When we introduce a situation that needs to be changed to benefit an animal, it gives children a scenario with real-world stakes in which they are intrinsically motivated to participate. It also provides a situation that is removed enough from their own experience so as to be safe and non-threatening, giving them greater permission to attempt and learn from creative failures.
Let's continue with the sea lion example. Because sea lions have large, sensitive eyes that have adapted to help them spot prey under water, they can be susceptible to eye strain and damage over time especially if exposed to glaring sunlight.
Porter and Rogers suggest that before even introducing a hypothetical scenario for an engineering activity, like an exhibit that is too sunny, we could help students scaffold up to an even deeper appreciation of the problem by engaging them with a series of play-based activities that deliver STEM content while also giving them them the opportunity to relate to the animal's experience of the world and strengthening their perspective-taking skills. For example, students could first learn about the sea lion’s diet by drawing their own favorite foods on a paper plate and then comparing them to the sea lion’s “favorite food plate.” Then, they could literally "try on” the sea lion’s perspective by using familiar objects like rain coats, flippers, and sunglasses to mimic sea lion adaptations during dramatic play. The “Inspiring Engineering Through Empathy” collection of resources, via the Smithsonian Learning Lab, has more details about these ideas and more!
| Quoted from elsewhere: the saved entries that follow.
-- ==== Sys2Proof/Tests/Witness9.lean ====
section
/-! SUPPORT. For the statements about decoding, the step and the memories: states and operands that meet their hypotheses. -/

namespace Sys2Proof.Tests

set_option Elab.async false

open Sys2Proof Sys2Proof.Machine Sys2Proof.Claims

theorem witness_UnassignedMajors : ∀ m ∈ [(0x27, false), (0x3E, false), (0x1A, true), (0x3E, true)],
    (let w : Word := BitVec.ofNat 32 (m.1 * 2 ^ 25 + if m.2 then 2 ^ 31 else 0);
      w.getLsbD 31 = m.2 ∧ (w.extractLsb' 25 6).toNat = m.1) := by
  decide

theorem witness_RoundTrip : ∀ i ∈ [Instr.iaddi 2 2 0x7FF {}, .faddAdd 1 2 3 {}, .call 31 0 8 {}, .sysw 3 0x070 {}],
    i.wf = true ∧ i.base.isSome = true := by
  decide

/-- The machine in which the word of `ctl.exit` is loaded, and the first path of its block is to issue. -/
def stepS : State := State.reset.withFetchWord 32 0x46000001

/-- A path of the block that runs `ctl.exit` there issues. -/
theorem issues_exit (s : State) (lanes : BitVec 32) (paths : Nat) (b : Block) (g : Group) (l : Nat) (ls : List Nat) (h1 : blockOf s 1 = some b)
    (h2 : groupOf s 1 0 = some g) (h3 : (maskLanes lanes).filter (fun i => (g.lane i).live) = l :: ls)
    (h0 : fetchForeign s b (g.lane l).npc 1 = none) (h4 : fetchPoisoned s b (g.lane l).npc 1 = false) (h5 : decodeWords (fetchWords s b (g.lane l).npc) = .ok (.ctlExit {}, 1)) :
    ∃ t, IssuesIn s 1 0 lanes paths (.ctlExit {}) t :=
  ⟨_, b, g, l, ls, 1, h1, h2, h3, h0, h4, .inl h5, rfl⟩

/-- The conditions of `issues_exit` at a state, evaluated. -/
noncomputable def exits (s : State) (lanes : BitVec 32) : Bool :=
  match blockOf s 1, groupOf s 1 0 with
  | some b, some g => match (maskLanes lanes).filter fun i => (g.lane i).live with
    | l :: _ => (fetchForeign s b (g.lane l).npc 1).isNone && !fetchPoisoned s b (g.lane l).npc 1 &&
        (match decodeWords (fetchWords s b (g.lane l).npc) with
        | .ok (i, n) => decide (i = .ctlExit {} ∧ n = 1)
        | .error _ => false)
    | [] => false
  | _, _ => false

theorem issues_of_exits {s : State} {lanes : BitVec 32} (paths : Nat) (h : exits s lanes = true) :
    ∃ t, IssuesIn s 1 0 lanes paths (.ctlExit {}) t := by
  unfold exits at h
  split at h
  case h_2 => cases h
  case h_1 b g hb hg =>
    split at h
    case h_2 => cases h
    case h_1 l ls hl =>
      simp only [Bool.and_eq_true, Bool.not_eq_true', Option.isNone_iff_eq_none] at h
      obtain ⟨⟨h0, h1⟩, h2⟩ := h
      split at h2
      case h_2 => cases h2
      case h_1 i n hd =>
        obtain ⟨rfl, rfl⟩ := of_decide_eq_true h2
        exact issues_exit s lanes paths b g l ls hb hg hl h0 h1 hd

/-- The second path of a cycle, a turn of the agenda, the scheduler's choice, and an event. -/
def second : SlotOne := { blk := 1, grp := 0, lanes := 1, pc := 0, paths := 1 }
def slotS : State := { stepS with agenda := [], slot1 := some second }
def freeS : State := { stepS with agenda := [] }

theorem witness_StepRunsDecoded_slot :
    slotS.slot1 = some second ∧ ∃ t, IssuesIn (passTick { slotS with slot1 := none }) 1 0 (second.here slotS) 1 (.ctlExit {}) t :=
  ⟨rfl, issues_of_exits _ (by decide +kernel)⟩

/-- What a turn of the agenda that names lane 0 of that group finds. -/
noncomputable def turned : Bool :=
  let u := newCycle { stepS with agenda := [] }
  match pathOfLane u 1 0 0, blockOf u 1, groupOf u 1 0 with
  | some r, some b, some g => exits (opportunity u b.core g.sub 1 0 r none) r.lanes
  | _, _, _ => false

theorem witness_StepRunsDecoded_agenda : stepS.slot1 = none ∧ stepS.agenda = .issue 1 0 0 :: [] ∧ turned = true := by
  decide +kernel

/-- What the scheduler's choice of that group is to find. -/
noncomputable def chosen : Bool :=
  let u := dueSwaps (newCycle freeS)
  match blockOf u 1, groupOf u 1 0 with
  | some b, some g => match slots 0 16 g with
    | some (r0, r1) => (secondSlot u b g r0 r1).isNone && exits (opportunity u 0 0 1 0 r0 none) r0.lanes
    | none => false
  | _, _ => false

theorem witness_StepRunsDecoded_scheduler :
    freeS.slot1 = none ∧ freeS.agenda = [] ∧ chooseGroup (dueSwaps (newCycle freeS)) = some (0, 0, 1, 0) ∧
    (blockOf (dueSwaps (newCycle freeS)) 1).map (fun b =>
      quantumOf (ctxOf (dueSwaps (newCycle freeS)) b.part b.ctx)) = some 16 ∧ chosen = true := by
  decide +kernel

/-- An `iaddi` before an `lsys.nop`, of a block on an L-core. -/
def followS : State :=
  let s := State.reset.withFetchWord 32 0x040817FF
  { s with agenda := [], blocks := s.blocks.map fun b => { b with core := 8 } }

/-- Whether the second is issued beside the first. -/
noncomputable def follows : Bool :=
  match blockOf followS 1, groupOf followS 1 0 with
  | some b, some g => match g.ready with
    | [r0] => (secondSlot followS b g r0 none).isSome
    | _ => false
  | _, _ => false

theorem witness_StepRunsDecoded_follower : follows = true := by decide +kernel

theorem witness_StepRunsDecoded_event : { stepS with agenda := [.event (.leaseGrant 0)] }.slot1 = none ∧ Turn.isEvent (.leaseGrant 0) = true := by
  decide +kernel

/-- Whether there is a next state. -/
def goesOn (o : Out) : Bool :=
  match o with
  | .next _ => true
  | _ => false

theorem next_of_goesOn {o : Out} (h : goesOn o = true) : ∃ t, o = .next t := by
  cases o with
  | next t => exact ⟨t, rfl⟩
  | _ => cases h

theorem witness_StepKeepsMemory : memWf stepS = true ∧ ∃ t, step stepS = .next t :=
  ⟨by decide +kernel, next_of_goesOn (by decide +kernel)⟩

end Sys2Proof.Tests
end

section
/-! PROOFS. The module after reset: its byte memories, the registers of a tenant context, and what it holds (R316, Table 13-4). -/

namespace Sys2Proof.Proofs

open Sys2Proof.Machine Sys2Proof.Laws

/-- A memory that lists nothing reads 0 everywhere. -/
@[simp] theorem mget_nil (a : Nat) : mget [] a = 0 := rfl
Once these invitations to play have strengthened both the child’s scientific understanding of the animal and her ability to take its perspective, we can introduce the problem-based scenario. The child has more intrinsic motivation to solve the problem, as well as a stronger foundation upon which to build a more complex understanding of the problem, and, perhaps, even more creative solutions.
Rogers and Porter hope that more early elementary educators will be inspired to use empathy for animals and conservation to launch engineering activities. You might begin with the images, videos, and inquiry prompts found in this Smithsonian Learning Lab collection of resources. Through play-based activities, students learn about and develop connections to and empathy for a sea lion. Another easy way to start is by observing the Zoo’s animal web cams with your class. Encourage your students to watch Asian elephants, African lions, giant pandas, or naked mole rats go about their daily lives and ask questions about what they observe. What are the animals doing? How are they using different elements of their habitat and what might that tell us about why those elements are there? If there are multiple animals, what differences do they notice between them? How do the animals’ behaviors change over time? Use their observations about the individual animals on the cams to spark a small research project about the animal and then challenge students to use what they know to answer some of their questions, or even ask more. Then, put it all together by challenging them to either design improvements for the habitat they see in the cam or create a scenario where a local zoo is bringing in one of these species and needs to design a new habitat. Then help your students get caring and creating.